What this task involves: Search the listing for the string "none" and copy every line that contains it.

Data shown:

——————————

/-- DMC_COMMAND_ISSUE: the next item of a pseudo-channel (R524). -/
def State.dmcIssue (s0 : State) (x c : Nat) : State :=
  if s0.stackState x ≠ 2 ∨ s0.pcTraining x c then s0
  else
    let s := s0.finishWrites x c
    let y := s.pch x c
    let now := s.clock.up
    let ready := y.ready
    let owed := decide (0 < s.debt x c)
    if 0 < y.urgent then
      ((s.setPch x c { y with urgent := y.urgent - 1 }).refresh x c).dmcCount x 59 1
    else
      match earliest (ready.filter (fun r => decide (r.level now = 3))) with
      | some r => s.issueReq x c r
      | none =>
        if (owed && s.repaying x c) || (owed && !y.holds 1 now) then s.repay x c
        else
          match ready.find? (fun r => decide (tabGet (fun _ => none) y.rows (bankOf r.addr) = some (rowOf r.addr))) with
          | some r => s.issueReq x c r
          | none =>
            match ready with
            | r :: _ => s.issueReq x c r
            | [] => s

/-- REFRESH_DUE (R528 to R530). -/
def State.refreshDue (s : State) (x c : Nat) : State :=
  if s.stackState x ≠ 2 then s
  else
    let y := s.pch x c
    if s.pcTraining x c ∨ s.repaying x c ∨ y.holds 1 s.clock.up then
      if 8 ≤ s.debt x c then s.setPch x c { y with urgent := y.urgent + 1 }
      else (s.setDebt x c (s.debt x c + 1)).dmcCount x 58 1
    else s.refresh x c

/-- PD_TIMER_EXPIRY (R531): the writes in flight are over by then. -/
def State.powerDown (s : State) (x c : Nat) : State :=
  let s1 := s.finishWrites x c
  let y := s1.pch x c
  if s.stackState x ≠ 2 ∨ s.pcTraining x c ∨ s.rdb (wPch x c) Reg.DMC_PC_POWER_DOWN ∨ y.queue ≠ [] ∨ y.flight ≠ [] then s
  else (s1.setPch x c { y with pdSince := s.clock.up }).wr (wPch x c) Reg.DMC_PC_POWER_DOWN 1

/-! ### Stack states (R540 to R543) -/

/-- LIVE of a lasting condition of a stack: HOT, FAILED or CONTENTS_LOST (R547, R602). -/
def State.levelDmc (s : State) (x i : Nat) (on : Bool) : State :=
  if h : x < 4 then s.faultLevel (.dmc ⟨x, h⟩) i 0 on else s

/-- A stack changes state (R541). -/
def State.setStack (s : State) (x new : Nat) : State :=
  let old := s.stackState x
  (s.wr (wDmc x) Reg.DMC_STATUS_STATE new).event Ev.STACK_STATE x x old new

/-- The rate that a temperature requires: 0 1×, 1 2×, 2 4×; a lower one holds from 3 °C below its threshold (R527). -/
def rateFor (old : Nat) (t : Int) : Nat :=
  let up := if 105 * 16 < t then 2 else if 85 * 16 < t then 1 else 0
  let down := if 102 * 16 < t then 2 else if 82 * 16 < t then 1 else 0
  if old ≤ up then up else min old down

/-- TEMP of a stack in 1/16 °C. -/
def State.stackTemp (s : State) (x : Nat) : Int := sInt 16 (s.rd (wDmc x) Reg.DMC_TEMP_TEMP)

/-- A retraining round starts on an ONLINE stack (R537); none starts in SAFE (R543). One that starts while Mint defers goes on
whatever Mint defers (R537, R545). -/
def State.startRound (s : State) (x : Nat) : State :=
  if s.stackState x ≠ 2 ∨ s.devState = 5 then s
  else
    let s1 := (s.wr (wDmc x) Reg.DMC_STATUS_RETRAIN_ACTIVE 1).wr (wDmc x) Reg.DMC_STATUS_RETRAIN_DEFERRED 0
    let d := s1.dmc
    { s1 with dmc := { d with nextPc := tabSet (fun _ => 0) d.nextPc x 0
                              overdue := d.overdue.erase x
                              forced := if s.rdb wMint Reg.MINT_STATUS_DEFERRING then x :: d.forced.erase x
                                        else d.forced.erase x } }

/-- A retraining round falls due on an ONLINE stack: while Mint defers, it waits (R537, R539, R541, R564). -/
def State.dueRound (s : State) (x : Nat) : State :=
  if s.stackState x = 2 ∧ s.devState ≠ 5 ∧ s.rdb wMint Reg.MINT_STATUS_DEFERRING then
    let s1 := s.wr (wDmc x) Reg.DMC_STATUS_RETRAIN_DEFERRED 1
    { s1 with dmc := { s1.dmc with overdue := x :: s1.dmc.overdue.erase x } }
  else s.startRound x

/-- The refresh state of every pseudo-channel of a stack starts afresh (R539, R540). -/
def State.freshRefresh (s : State) (x : Nat) : State :=
  forEach (rangeFrom 0 32) (fun c s =>
    let s1 := ((s.leavePd x c).setDebt x c 0).wr (wPch x c) Reg.DMC_PC_REPAYING 0
    s1.setPch x c { s1.pch x c with urgent := 0, rows := [] }) s

/-- The DMC_FREQ_SET jobs that wait complete, with the effective step; once the safe-state line has risen they are refused
(R538, R540, R611). -/
def State.answerFreq (s : State) (jobs : List Job) (code step : Nat) : State :=
  forEach jobs (fun j s => if s.halting then s.complete j St.SAFE_STATE [] else s.complete j code [BitVec.ofNat 8 step]) s

/-- A pending change of step that every ONLINE stack has taken is recorded; one whose next stack gathers training data
is deferred (R538, R540, R563). -/
def State.freqNext (s : State) : State :=
  if s.dmc.pendingFreq = false then s
  else
    match s.dmc.changing with
    | [] =>
      if (rangeFrom 0 4).any (fun x => decide (s.stackState x = 1 ∨ s.stackState x = 3)) then s
      else
        let eff := s.dmcCfg Reg.DMC_FREQ_EFFECTIVE_STEP
        let jobs := s.dmc.freqJobs
        let s1 := { s with dmc := { s.dmc with pendingFreq := false, freqJobs := [] } }
        let s2 := (s1.event Ev.FREQ_CHANGED 0 s.dmc.oldStep eff s.dmc.source).wr wMint Reg.MINT_STATUS_STEP_PENDING 0
        s2.answerFreq jobs St.SUCCESS eff
    | x :: _ =>
      if s.stackState x = 2 ∧ (rangeFrom 0 32).any (s.pcTraining x) then
        let jobs := s.dmc.freqJobs
        let s1 := { s with dmc := { s.dmc with freqJobs := [], discard := if s.dmc.discard.contains x then s.dmc.discard
                                                                       else x :: s.dmc.discard } }
        let s2 := s1.answerFreq jobs St.DEFERRED (s.dmcCfg Reg.DMC_FREQ_EFFECTIVE_STEP)
        if s.dmc.source = 1 then s2.wr wMint Reg.MINT_STATUS_STEP_PENDING 1 else s2
      else s

/-- A stack is offline: the requests queued for it complete as offline, commands in flight complete in their turn, and a
training step is discarded (R541, R542, R285). -/
def State.goOffline (s : State) (x : Nat) : State :=
  let s1 := forEach (rangeFrom 0 32) (fun c s =>
    let s1 := (s.leavePd x c).wr (wPch x c) Reg.DMC_PC_TRAINING 0
    s1.putPch x c { s1.pch x c with queue := [], waiting := [], afterGiveUp := false }) s
  let s2 := (s1.wr (wDmc x) Reg.DMC_STATUS_RETRAIN_ACTIVE 0).wr (wDmc x) Reg.DMC_STATUS_RETRAIN_DEFERRED 0
  let d : Dmc := { s2.dmc with changing := s2.dmc.changing.erase x, discard := s2.dmc.discard.erase x
                               overdue := s2.dmc.overdue.erase x, forced := s2.dmc.forced.erase x }
  ({ s2 with dmc := d }.deepOffline x).freqNext

/-- A stack comes ONLINE at the effective step and the rate of its temperature; the writes of EM that waited for it go on
(R204, R538, R541). -/
def State.goOnline (s : State) (x : Nat) : State :=
  let b := wDmc x
  let s1 := (s.setStack x 2).wr b Reg.DMC_STATUS_STEP (s.dmcCfg Reg.DMC_FREQ_EFFECTIVE_STEP)
  let s2 := ((s1.wr b Reg.DMC_STATUS_RATE (rateFor 0 (s.stackTemp x))).freshRefresh x).deepOnline x
  ((forEach (rangeFrom 0 8) (fun p s => s.present p) s2).emAdvance 64).giveUndo

/-- DEBT follows a change of rate (R529). -/
def State.changeRate (s : State) (x new : Nat) : State :=
  let old := s.rd (wDmc x) Reg.DMC_STATUS_RATE
  if old = new then s
  else
    forEach (rangeFrom 0 32) (fun c s =>
      let d := s.debt x c
      if old < new then
        let n := d * 2 ^ (new - old)
        let s1 := (s.setDebt x c (min 8 n)).wr (wPch x c) Reg.DMC_PC_REPAYING (b2n (decide (0 < n)))
        let s2 := s1.setPch x c { (s1.pch x c).excuse with urgent := (s1.pch x c).urgent + (n - 8) }
        s2.event Ev.URGENT_REFRESH x (pchKey x c) (n - 8) new
      else s.setDebt x c ((d + 2 ^ (old - new) - 1) / 2 ^ (old - new))) (s.wr (wDmc x) Reg.DMC_STATUS_RATE new)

——————————

Reply to the exercise:
      | none =>
          match ready.find? (fun r => decide (tabGet (fun _ => none) y.rows (bankOf r.addr) = some (rowOf r.addr))) with
          | none =>
/-- A retraining round starts on an ONLINE stack (R537); none starts in SAFE (R543). One that starts while Mint defers goes on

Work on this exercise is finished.